22 June 2006

Fiscal responsibility

Via MKB, I learn that Garrison Keillor has a nice little rant worth suffering the ad at Salon. It largely concerns a defense of the virtues of my town, but this was my favourite bit:
You might not have always liked Republicans, but you could count on them to manage the bank. They might be lousy tippers, act snooty, talk through their noses, wear spats and splash mud on you as they race their Pierce-Arrows through the village, but you knew they could do the math. To see them produce a ninny and then follow him loyally into the swamp for five years is disconcerting, like seeing the Rolling Stones take up lite jazz.
As I've said before, how did it happen that the Democrats became the party of fiscal responsibility? What's wrong with the world?

The New York Times took a crack at explaining it back during the '04 Presidential campaign.
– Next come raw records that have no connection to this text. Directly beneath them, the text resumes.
/-- The cascade ports: training steps, LINK_UP and LINK_DOWN, flits accepted in order or answered by NAK once, replay,
retraining, training records that a peer forwards, links further on, and the end of the wait after a route changed. Device
memory, host memory, the sync objects and the sequencer stay. -/
def Obligations.CascadePorts : Prop :=
  ∀ (s : State) (f : Fin 4) (r : TrainRec) (d : BitVec 8) (role : BitVec 5) (w : BitVec 1024) (ack : BitVec 12) (l : FarLink)
    (n : Word) (pt : BitVec 2),
    let k := f.val
    let p := s.port k
    let kept := fun (t : State) => t.mem = s.mem ∧ t.host = s.host ∧ t.sync = s.sync ∧ t.seq = s.seq ∧ t.clk = s.clk
      ∧ t.arr = s.arr ∧ t.eng = s.eng ∧ t.ent = s.ent
    let cut := fun (t : State) (x : Nat → Prop) => ∀ q e, q < 16 → e < 4 →
      ((s.stream q).recv e).kind = 2 → x ((s.stream q).recv e).device → ((s.stream q).recv e).rst = .attached →
      ((t.stream q).recv e).rst = .detached ∧ t.credit q e = 0
    (p.st = .down → s.portLive k = true → exec (.cascadePortRetry f) s = .next (s.modPort k (fun x => { x with
      st := .training, step := 0, attempt := if s.slowPorts then 3 else 0 })))
    ∧ (p.st ≠ .down ∨ s.portLive k = false → exec (.cascadePortRetry f) s = .next s)
    ∧ (p.st = .training →
      (p.step < 4 → exec (.linkTraining f .pass) s = .next (s.modPort k (fun x => { x with step := x.step + 1 })))
      ∧ (p.step = 4 → exec (.linkTraining f .pass) s =
          .next ((s.modPort k (fun x => { x with step := x.step + 1 })).emit (.training k (s.selfRec k))))
      ∧ (p.step = 5 → exec (.linkTraining f (.record r d)) s =
          .next (s.modPort k (fun x => { x with step := 6, peer := some r, delay := d })))
      ∧ (p.step < 6 → p.attempt < 5 → exec (.linkTraining f .fail) s =
          .next (s.modPort k (fun x => { x with attempt := x.attempt + 1 })))
      ∧ (p.step < 6 → 5 ≤ p.attempt → ∃ t, exec (.linkTraining f .fail) s = .next t ∧ (t.port k).st = .down ∧ kept t))
    ∧ (p.st ≠ .training → exec (.linkTraining f .fail) s = .next s ∧ exec (.linkUp (.own f)) s = .next s)
    ∧ (p.peer = some r → p.st = .training → p.step = 6 → ∃ t, exec (.linkUp (.own f)) s = .next t
      ∧ (t.port k).st = (if s.staleRecord r = true then .quarantine else .up)
      ∧ (t.port k).lanes = (if p.attempt % 3 = 0 then 8 else 4) ∧ (t.port k).slow = decide (3 ≤ p.attempt) ∧ kept t)
    ∧ (p.st ≠ .down → ∃ t, exec (.linkDown (.own f)) s = .next t ∧ (t.port k).st = .down ∧ (t.port k).replay = []
      ∧ (t.port k).retrains = p.retrains
      ∧ (p.peer.isSome = true → cut t (fun x => tget noRoute s.casc.routes x = some k)) ∧ kept t)
    ∧ (p.st = .down → exec (.linkDown (.own f)) s = .next s)
    ∧ (p.st ≠ .up → exec (.linkTraining f (.forwarded r n pt d)) s = .next s)
    ∧ (p.st = .up → r.serial ≠ s.ident.identity → n ≠ s.myNode → s.boot.st ≠ .booting →
      (∀ x ∈ s.records, x.2.serial = r.serial → x.2.port ≠ r.port) →
      let link : FarLink := { serialA := r.serial.truncate 32, portA := r.port, serialB := n, portB := pt, delay := d }
      exec (.linkTraining f (.forwarded r n pt d)) s = .next { s with casc := { s.casc with
        links := s.casc.links.filter (fun x => !FarLink.same x.1 link) ++ [(link, .up)]
        heard := s.casc.heard ++ [(k, r)] } })
    ∧ (∃ t, exec (.linkDown (.far l)) s = .next t ∧ (l, PortState.down) ∈ t.casc.links ∧ cut t (fun x => s.crosses l x = true)
      ∧ kept t)
    ∧ (∃ t, exec (.linkUp (.far l)) s = .next t ∧ (l, PortState.up) ∈ t.casc.links ∧ kept t)
    ∧ (let next : Nat := match p.rxSeq with | some x => (x + 1) % 4096 | none => 0
      let ok := crc32 (leBytes 124 w.toNat) = w.extractLsb' 992 32
      let ftype := w.toNat % 4
      let seq := w.toNat / 4 % 4096
      let refused := fun (i : Instr) => (p.nakOwed = true → exec i s = .next s)
        ∧ (p.nakOwed = false → ∃ t, exec i s = .next t ∧ t.out = s.out ++ [.flit k (flitBytes p 0 0 0 true [])]
          ∧ t.port k = { p with nakOwed := true, back := p.back.rest } ∧ t = { s with casc := t.casc, out := t.out })
      s.linked k = true →
      (ok → ftype = 1 → seq = next → ∃ t, exec (.dataFlit f w) s = .next t
        ∧ (t.port k).rxSeq = some next ∧ (t.port k).nakOwed = false
        ∧ (t.port k).rxLeft = ((flitUnits w).foldl Port.takeUnit p).rxLeft
        ∧ (s.casc.sendWait = [] → (t.port k).held = ((flitUnits w).foldl Port.takeUnit p).held)
        ∧ (w.getLsbD 27 = false → (t.port k).st = p.st) ∧ kept t)
      ∧ (ok → ftype = 1 → seq ≠ next → refused (.dataFlit f w))
      ∧ (¬ ok → refused (.dataFlit f w) ∧ refused (.idleFlit f w))
      ∧ (ok → ftype = 0 → ∃ t, exec (.idleFlit f w) s = .next t ∧ (t.port k).rxSeq = p.rxSeq
        ∧ (w.getLsbD 27 = false → (t.port k).st = p.st) ∧ kept t)
      ∧ (p.replay = [] → exec (.replayTimeout f) s = .next s)
      ∧ (p.replay ≠ [] → p.replays < 4 → ∃ (t : State) (bs : List (List Byte)), exec (.replayTimeout f) s = .next t
        ∧ t.out = s.out ++ bs.map (fun b => Emit.flit k b) ∧ bs.length = p.replay.length
        ∧ (∀ (i : Nat) (x : SentFlit) (b : List Byte), p.replay[i]? = some x → bs[i]? = some b →
          leNat (b.take 8) % 2 ^ 14 = (1 + 4 * x.seq) % 2 ^ 14 ∧ (b.drop 8).take x.units.length = x.units)
        ∧ (t.port k).replays = p.replays + 1
        ∧ (t.port k).replay = p.replay ∧ t.cnt? 0x600B 1 = min 0xFFFF (s.cnt? 0x600B 1 + 1) ∧ kept t)
      ∧ (p.replay ≠ [] → 4 ≤ p.replays → ∃ t, exec (.replayTimeout f) s = .next t ∧ (t.port k).st = .training ∧ kept t)
      ∧ (∃ t, exec (.nak f ack) s = .next t ∧ (∀ x ∈ (t.port k).replay, x ∈ p.replay) ∧ kept t)
      ∧ (∃ t, exec (.retrain f) s = .next t ∧ (t.port k).st = .training ∧ (t.port k).step = 0
        ∧ (t.port k).retrains = (if p.retrains = 255 then 255 else p.retrains + 1)
        ∧ t.cnt? 0x600B 2 = min 0xFFFF (s.cnt? 0x600B 2 + 1) ∧ kept t))
    ∧ (s.linked k = false → exec (.dataFlit f w) s = .next s
      ∧ exec (.idleFlit f w) s = .next s ∧ exec (.nak f ack) s = .next s
      ∧ exec (.replayTimeout f) s = .next s ∧ exec (.retrain f) s = .next s)
    ∧ (∀ z, s.casc.routeWait.find? (fun x => decide (x.1 = role.toNat)) = some z → s.clk.due = [] →
      ∃ t, exec (.routeChangeWaitEnd role) s = .next t ∧ z.2 + usTicks 50 ≤ t.clk.ticks
        ∧ t.casc.routeWait = s.casc.routeWait.filter (fun v => decide (v.1 ≠ role.toNat))
        ∧ t.mem = s.mem ∧ t.host = s.host ∧ t.sync = s.sync ∧ t.seq = s.seq)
Democrats and Republicans are engaged in the economic equivalent of Nixon going to China: Republican presidents can get away with utterly irresponsible fiscal policies because there's no one to their right who will make too much trouble for them. Democratic presidents can get away with fiscal austerity because there's no one to their left who will make their life too difficult. But the irony should not be missed.
That's half right.

Republicans have a hazy idea that if they bankrupt the government, then it will compel us to do away with all of the expensive things it does which they don't like. Hence Grover Norquist's famous quote about getting government small enough that it could be drowned in a bathtub. All the way back during the Reagan adminstration, David Stockman admitted that bankrupting our way into a smaller government was the plan—he knew that cutting taxes wouldn't really increase revenue, the way that Reagan said it would.